Material provided:
/-- R255, R256: a channel's output goes to its safe level, or, once the last condition has ended, waits to resume: in PWM and
PWM_COMP for a cycle start, else for the next edge.  In OFF it is undriven at once. -/
def refreshChan (c k : Nat) (s : State) : State :=
  if chanSafeCond c k s then
    showChanSafe c k true (s.modEdg (16 * c + k) (fun h => { h with resume := false }))
  else if s.is (EDG_CH_STAT.safe c k) && s.get (EDG_CH_STAT.state c k) != 0 then
    s.modEdg (16 * c + k) (fun h => { h with resume := true })
  else showChanSafe c k false s

/-- Every channel after a change of Frost, Lull or hold. -/
def refreshChans (s : State) : State :=
  s.forEach (List.range 6) (fun c s => s.forEach (List.range 16) (fun k => refreshChan c k))

/-! ### Balls -/

/-- Changes ball `n`'s hidden state. -/
def State.modBall (s : State) (n : Nat) (f : BallH → BallH) : State := { s with ball := updAt s.ball n f }
/-- Ball `n`'s hidden state. -/
def State.ballOf (s : State) (n : Nat) : BallH := atD s.ball n BallH.reset

/-- The idle level of a function's input before it first owns its ball (R322). -/
def idleInput (code : Nat) : Bool :=
  if code < 0x70 then false
  else if code < 0x80 then code % 2 == 1
  else if code < 0x90 then (code - 0x80) % 6 == 2 || (code - 0x80) % 6 == 5
  else if code < 0xB0 then (code - 0x90) % 3 == 1
  else if code < 0xD0 then 3 ≤ (code - 0xB0) % 7
  else true
/-- The input a function sees (R322). -/
def fnInput (s : State) (code : Nat) : Bool := (lookup s.fnIn code).getD (idleInput code)
/-- Sets the input a function sees. -/
def setFnInput (code : Nat) (b : Bool) (s : State) : State := { s with fnIn := store s.fnIn code b (idleInput code) }

/-- Whether a bus controller is in RUN or DISABLING, by its X_STATUS address. -/
def busRunning (s : State) (status : Nat) : Bool := bitsOf (s.reg status) 0 2 != 0

/-- Whether a function requests its ball (Table PIN-4). -/
def requests (s : State) (code : Nat) : Bool :=
  if code == 0 then false
  else if code == 1 then true
  else if code < 0x70 then
    let c := (code - 0x10) / 16
    let k := (code - 0x10) % 16
    s.get (EDG_CH_STAT.state c k) != 0 ||
      (List.range 16).any (fun j => s.get (EDG_CH_STAT.state c j) != 0 && s.get (EDG_CH_CTRL.in_sel c j) == k &&
        (s.get (EDG_CH_CTRL.func c j) == fnCAPTURE || s.get (EDG_CH_CTRL.src c j) == 1))
  else if code < 0x80 then busRunning s (CAN_STATUS ((code - 0x70) / 2))
  else if code < 0x8C then
    let m := (code - 0x80) / 6
    busRunning s (MVB_STATUS m) &&
      (if (code - 0x80) % 6 < 3 then s.is (MVB_CTRL.line_a_en m) else s.is (MVB_CTRL.line_b_en m))
  else if 0x90 ≤ code && code < 0xA8 then
    let u := (code - 0x90) / 3
    busRunning s (UART_STATUS u) && ((code - 0x90) % 3 != 2 || s.is (UART_CTRL.rs485 u))
  else if 0xB0 ≤ code && code < 0xCC then
    let i := (code - 0xB0) / 7
    busRunning s (SPI_STATUS i) && (!s.is (SPI_CTRL.target i) || (code - 0xB0) % 7 ≤ 3)
  else if 0xD0 ≤ code && code < 0xD4 then busRunning s (I2C_STATUS ((code - 0xD0) / 2))
  else false

/-- Candidate `j` of ball `n`. -/
def candOf (s : State) (n j : Nat) : Nat := bitsOf (s.reg (PIN_CAND n)) (8 * j) 8
/-- R319: the index of the first candidate that requests; 7 for none. -/
def wantedOwner (s : State) (n : Nat) : Nat := ((List.range 4).find? (fun j => requests s (candOf s n j))).getD 7
/-- R319: the candidates other than GPIO that request behind the owner. -/
def starvedOn (s : State) (n idx : Nat) : List Nat :=
  ((List.range 4).filter (fun j => idx < j && candOf s n j != 1 && requests s (candOf s n j))).map (candOf s n)

/-- Level bit k of bank b in a 24-bit bank register. -/
def bankBit (s : State) (a n : Nat) : Bool := bitN (s.regN a) (n % 24)

/-- The safe code in force on a ball: the channel's while an edge function owns it, else the ball record's (R327). -/
def safeCode (s : State) (n : Nat) : Nat :=
  let o := s.get (PIN_OWNER.owner n)
  if s.get (PIN_OWNER.phase n) != 2 && 0x10 ≤ o && o < 0x70 then
    bitsOf (s.reg (EDG_SAFE_LVL ((o - 0x10) / 16))) (2 * ((o - 0x10) % 16)) 2
  else s.get (PIN_PADCFG.safe n)

/-- What a ball drives at its safe code, `kept` being what code 3 holds: none is undriven. -/
def safeFrom (s : State) (n : Nat) (kept : Option Bool) : Option Bool :=
  match safeCode s n with
  | 0 => some false
  | 1 => some true
  | 2 => none
  | _ => kept
/-- What a ball at its safe level drives. -/
def safeDrive (s : State) (n : Nat) : Option Bool := safeFrom s n (s.ballOf n).keep

/-- The direction of a serial function at its ball (Table PIN-2): 0 input, 1 output, 2 open drain. -/
def serialDir (s : State) (code : Nat) : Nat :=
  if code < 0x80 then (code + 1) % 2
  else if code < 0x8C then (if (code - 0x80) % 3 == 2 then 0 else 1)
  else if 0x90 ≤ code && code < 0xA8 then (if (code - 0x90) % 3 == 1 then 0 else 1)
  else if 0xB0 ≤ code && code < 0xCC then
    -- SDT is the target's output and the controller's input, the others are the controller's
    (if ((code - 0xB0) % 7 == 2) == s.is (SPI_CTRL.target ((code - 0xB0) / 7)) then 1 else 0)
  else if 0xD0 ≤ code && code < 0xD4 then 2
  else 0
/-- What a serial function drives: an input nothing, an open drain low or nothing, a UART's direction output the level of R310,
another output the level `serial`, which is free where none is given (log 33). -/
def serialDrive (s : State) (code : Nat) (serial : Option Bool) : Option Bool :=
  match serialDir s code with
  | 0 => none
  | 2 => if serial == some false then some false else none
  | _ =>
    if 0x90 ≤ code && code < 0xA8 && (code - 0x90) % 3 == 2 then
      some (uartDrives s ((code - 0x90) / 3) != s.is (UART_CTRL.de_pol ((code - 0x90) / 3)))
    else some (serial.getD (s.freeNat % 2 == 1))

/-- What an owner drives onto its ball; a serial function's bit waveform is not followed (log 33). -/
def ownerDrive (s : State) (n : Nat) (serial : Option Bool) : Option Bool :=
  let o := s.get (PIN_OWNER.owner n)
  if o == 0 then none
  else if o == 1 then (if bankBit s (GPIO_DIR (n / 24)) n then some (bankBit s (GPIO_OUT (n / 24)) n) else none)
  else if o < 0x70 then
    let c := (o - 0x10) / 16
    let k := (o - 0x10) % 16
    let f := s.get (EDG_CH_CTRL.func c k)
    if s.get (EDG_CH_STAT.state c k) != 0 && (f == fnCOMPARE || f == fnPWM || f == fnPWMCOMP) then
      some (s.is (EDG_CH_STAT.level c k) != s.is (EDG_CH_CTRL.pol c k))
    else none
  else serialDrive s o serial

/-- What the pad of ball `n` drives now (R315, R320, R327). -/
def padDrive (s : State) (n : Nat) (serial : Option Bool) : Option Bool :=
  if s.is (PIN_BANK_STAT.mismatch (n / 24)) then none
  else if (s.ballOf n).aon.isSome then ((s.ballOf n).aon).join
  else if s.pwr.balls.isNone then none
  else if s.is (PIN_OWNER.safe n) || s.get (PIN_OWNER.phase n) == 2 then safeDrive s n
  else if s.get (PIN_OWNER.phase n) == 1 then (s.ballOf n).hold
  else ownerDrive s n serial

Task prompt: Your task is to collect every line above that contains the word "sees".

Solution for this task:
/-- The input a function sees (R322). -/
/-- Sets the input a function sees. -/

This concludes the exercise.